Похмельный вел свою подводу в середине обоза. Шел глядя под ноги, изредка, как бы в изумлении, вскидывая голову, как бы только что пораженный открытием, подразумевая вымершие аулы: "Ах, вот оно что-о-о... Вот ты какая, власть советская. Геройская векапебе-э... Организатор. Вдохновитель, в гроб твою душу!" - и понимал, что обманывает себя: с тех мучительных осенних дней прошлого года, когда из сел вывезли весь хлеб и подтвердились страшные слухи о вымирающих по всему округу точках спецпереселенцев, он уже не верил ни власти, ни партии, временами - просто ненавидел, а если что действительно его сейчас удивляло, так это то, почему он так долго верил и власти, и партии.

Каждое мероприятие, требуемое райисполкомом и райкомом - властью и партией, - имело странное свойство: чем лучше, усерднее его исполняли колхозники, тем хуже оно для них оборачивалось. Чем больше, добросовестнее выполняли - сдавали хлеб, деньги, скот, овощи, строили, - чем больше прилагали старания и труда, - тем больше нищали. Колхозное хозяйство по всем статьям сократилось наполовину по сравнению с тем, каким он принял его весной прошлого года.

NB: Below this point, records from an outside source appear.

/-- R34: what a host write of v does to each register but CMD: only the RW bits change, each to what v holds, writing 1
to STATUS.DONE clears it, read-only bits stay, and no other register or buffer changes; reserved bits read 0. With R21 to
R33: the offset at which, while BUSY = 0, a word access reads and writes each register. -/
def Obligations.RegisterWritesChangeOnlyWritableBits : Prop :=
  ∀ (s : State) (v : Word),
    (s.writeReg .ctrl v).readReg .ctrl = v &&& 0x00003F03#32 ∧
    (s.writeReg .ident v).readReg .ident = v &&& 0x0000FFFF#32 ∧
    (s.writeReg .hdr v).readReg .hdr = v ∧
    (s.writeReg .hdr2 v).readReg .hdr2 = (v &&& 0x000000FF#32) ||| (s.readReg .hdr2 &&& 0x00FF0F00#32) ∧
    (s.writeReg .splitcfg v).readReg .splitcfg = v &&& 0x0000FFFF#32 ∧
    (s.writeReg .sharecnt v).readReg .sharecnt = v &&& 0x0000FFFF#32 ∧
    (∀ g, (s.writeReg (.gspec g) v).readReg (.gspec g) = v &&& 0x0000FFFF#32 ∧
      ∀ g', g' ≠ g → (s.writeReg (.gspec g) v).readReg (.gspec g') = s.readReg (.gspec g')) ∧
    (∀ r ∈ [Reg.id, .result, .errinfo, .rngcnt], s.writeReg r v = s) ∧
    s.writeReg .status v =
      (if v.getLsbD 1 then { s with status := { s.status with done := false }, irq := false } else s) ∧
    s.readReg .cmd = 0#32 ∧
    (∀ r r', r ≠ r' → r ≠ .cmd → (s.writeReg r v).readReg r' = s.readReg r') ∧
    (∀ r, r ≠ .cmd → (s.writeReg r v).mem = s.mem) ∧
    (∀ r, s.readReg r &&& reservedBits r = 0#32) ∧
    (s.status.busy = false → (∀ m ∈ registerMap, reaches s v m.1 m.2) ∧
      ∀ g : Fin 16, reaches s v (BitVec.ofNat 16 (0x040 + 4 * g.val)) (.gspec g))

/-- R21 to R33: the places of the fields in the registers. -/
def Obligations.RegisterFieldsAreInTheirPlaces : Prop :=
  ∀ s : State,
    s.readReg .id = 0x534B5231#32 ∧
    (s.readReg .ctrl).getLsbD 0 = s.ctrl.strict ∧ (s.readReg .ctrl).getLsbD 1 = s.ctrl.ie ∧
    (s.readReg .ctrl).extractLsb' 8 6 = s.ctrl.len ∧
    s.readReg .status = statusWord s.status ∧ s.readReg .cmd = 0#32 ∧
    (s.readReg .result).extractLsb' 0 8 = s.result ∧ (s.readReg .errinfo).extractLsb' 0 16 = s.errinfo ∧
    (s.readReg .ident).extractLsb' 0 16 = s.ident ∧
    (s.readReg .hdr).extractLsb' 0 8 = s.hdr.gt ∧ (s.readReg .hdr).extractLsb' 8 8 = s.hdr.gc ∧
    (s.readReg .hdr).extractLsb' 16 8 = s.hdr.gi ∧ (s.readReg .hdr).extractLsb' 24 8 = s.hdr.mt ∧
    (s.readReg .hdr2).extractLsb' 0 8 = s.hdr2.mi ∧ (s.readReg .hdr2).extractLsb' 8 4 = s.hdr2.rsv ∧
    (s.readReg .hdr2).extractLsb' 16 8 = s.hdr2.plen ∧
    (s.readReg .splitcfg).extractLsb' 0 8 = s.splitcfg.gt ∧ (s.readReg .splitcfg).extractLsb' 8 8 = s.splitcfg.gc ∧
    (s.readReg .sharecnt).extractLsb' 0 16 = s.sharecnt ∧ s.readReg .rngcnt = s.rngcnt ∧
    ∀ g : Fin 16, (s.readReg (.gspec g)).extractLsb' 0 8 = (s.groupSpec g.val).mt ∧
      (s.readReg (.gspec g)).extractLsb' 8 8 = (s.groupSpec g.val).mc

/-- R46, R309: writing 1 to STATUS.DONE clears DONE and drops IRQ; writing CTRL.IE moves IRQ to DONE and IE. -/
def Obligations.HostControlsTheInterruptLine : Prop :=
  ∀ (s : State) (v : Word), s.status.busy = false →
    (v.getLsbD 1 = true →
      s.busWrite 0x008#16 .word v = { s with status := { s.status with done := false }, irq := false }) ∧
    (v.getLsbD 1 = false → s.busWrite 0x008#16 .word v = s) ∧
    s.busWrite 0x004#16 .word v =
      { s with ctrl := ⟨v.getLsbD 0, v.getLsbD 1, v.extractLsb' 8 6⟩, irq := s.status.done && v.getLsbD 1 }
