-- ==== Sys2Proof/Laws/Bus.lean ====
section
/-! SUPPORT. The address map (20_memory.md R61 to R65), said once: which register an offset names, which buffer accesses are
legal, and what a legal access in a state tells of it. -/

namespace Sys2Proof.Machine

open Sys2Proof

theorem Reg.mem_all (r : Reg) : r ∈ Reg.all := by cases r <;> simp [Reg.all]

/-- An offset names exactly the register that lies there. -/
theorem regAt_eq_some (a : Nat) (r : Reg) : regAt a = some r ↔ r.offset = a := by
  constructor
  · intro h
    simpa using List.find?_some h
  · rintro rfl
    have key : ∀ r ∈ Reg.all, regAt r.offset = some r := by decide
    exact key r r.mem_all

/-- The offsets that name a register (R61). -/
theorem regAt_eq_none (a : Nat) : regAt a = none ↔ ¬ (a % 4 = 0 ∧ (a < 0x30 ∨ (0x40 ≤ a ∧ a < 0x80))) := by
  rw [← not_iff_not, not_not, ← ne_eq, Option.ne_none_iff_exists']
  constructor
  · rintro ⟨r, h⟩
    rw [regAt_eq_some] at h
    subst h
    cases r with
    | gspec g => simp only [Reg.offset]; omega
    | _ => simp [Reg.offset]
  · intro h
    have key : ∀ a < 0x80, (a % 4 = 0 ∧ (a < 0x30 ∨ (0x40 ≤ a ∧ a < 0x80))) → ∃ r ∈ Reg.all, r.offset = a := by decide
    obtain ⟨r, -, hr⟩ := key a (by omega) h
    exact ⟨r, (regAt_eq_some a r).mpr hr⟩

/-- The legal buffer accesses (R62, R65). -/
theorem bufferAccessLegal_iff (a n : Nat) : bufferAccessLegal a n = true ↔
    a % n = 0 ∧ ((0x0100 ≤ a ∧ a + n ≤ 0x0120) ∨ (0x0180 ≤ a ∧ a + n ≤ 0x0190) ∨ (0x0200 ≤ a ∧ a + n ≤ 0x0400) ∨
      (0x0400 ≤ a ∧ a + n ≤ 0x0420) ∨ (0x0800 ≤ a ∧ a + n ≤ 0x0900) ∨ (0x4000 ≤ a ∧ a + n ≤ 0x8000)) := by
  simp only [bufferAccessLegal, Buffer.all, List.any_cons, List.any_nil, Buffer.holds_iff, Buffer.base, Buffer.size,
    Bool.or_eq_true, Bool.and_eq_true, Bool.or_false, beq_iff_eq]

/-- Every byte of a legal buffer access is a buffer byte. -/
theorem isBufferByte_of_legal {a n x : Nat} (h : bufferAccessLegal a n = true) (h1 : a ≤ x) (h2 : x < a + n) :
    isBufferByte x = true := by
  rw [bufferAccessLegal_iff] at h
  rw [isBufferByte_iff]
  omega

/-- While BUSY = 0 the target is that of the address map. -/
theorem State.target_idle (s : State) (isWrite : Bool) (addr : BitVec 16) (w : Width) (h : s.status.busy = false) :
    s.target isWrite addr w = accessTarget addr w := by
  unfold State.target
  rw [h]
  cases accessTarget addr w <;> rfl

/-- An access reaches a buffer only while BUSY = 0, and then it is a legal buffer access (R62, R65, R66). -/
theorem State.target_buffer {s : State} {isWrite : Bool} {addr : BitVec 16} {w : Width} {a n : Nat}
    (h : s.target isWrite addr w = some (.buffer a n)) :
    s.status.busy = false ∧ a = addr.toNat ∧ n = w.bytes ∧ bufferAccessLegal a n = true := by
  unfold State.target at h
  split at h
  · rename_i t ht
    split at h
    · cases h
    · rename_i hb
      cases h
      refine ⟨by simpa [acceptedWhileBusy] using hb, ?_⟩
      unfold accessTarget at ht
      split at ht
      · split at ht <;> cases ht
      · split at ht
        · rename_i hl
          cases ht
          exact ⟨rfl, rfl, hl⟩
        · cases ht
  · cases h

/-- An access reaches a register only as a word at its offset; while BUSY = 1 only as R66 allows. -/
theorem State.target_register {s : State} {isWrite : Bool} {addr : BitVec 16} {w : Width} {r : Reg}
    (h : s.target isWrite addr w = some (.register r)) :
    w = .word ∧ r.offset = addr.toNat ∧ (s.status.busy = true → acceptedWhileBusy isWrite (.register r) = true) := by
  unfold State.target at h
  split at h
  · rename_i t ht
    split at h
    · cases h
    · rename_i hb
      cases h
      unfold accessTarget at ht
      split at ht
      · rename_i r' hr
        split at ht
        · rename_i hw
          cases ht
          exact ⟨hw, (regAt_eq_some _ _).mp hr, fun hbusy => by simpa [hbusy] using hb⟩
        · cases ht
      · split at ht <;> cases ht
  · cases h

end Sys2Proof.Machine
end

Можно было бы понять и как-то пережить этот разор, если бы гуляевский труд пошел в помощь соседним хилым колхозам, опустевшим аулам, бедствующим хуторам, точкам. Жертва была бы не напрасна, вполне объяснима, отчасти оправданна, ему было бы легче. Но все, что добыли нелегким трудом крестьяне, большей частью уходило за границу в обмен на заводское оборудование, что спокойно и внушительно подтверждали новороссийские представители от "Союзморфлота", не первый год работавшие в здешних местах, да район не скрывал, даже гордился заморскими связями; а оставшаяся часть зерна и прочей сельхозпродукции попросту гнила в осенние дожди, перемерзала в морозы на различных неутепленных, полуразрушенных складах, ссыпных пунктах, в пакгаузах по всем железнодорожным станциям края, бесстыдно разворовывалась кладовщиками, рабочими, охраной, торговыми работниками, ею открыто и бессовестно кормились тысячи бездельников от раздутых штатами местных учреждений, ведомств, союзов и контор.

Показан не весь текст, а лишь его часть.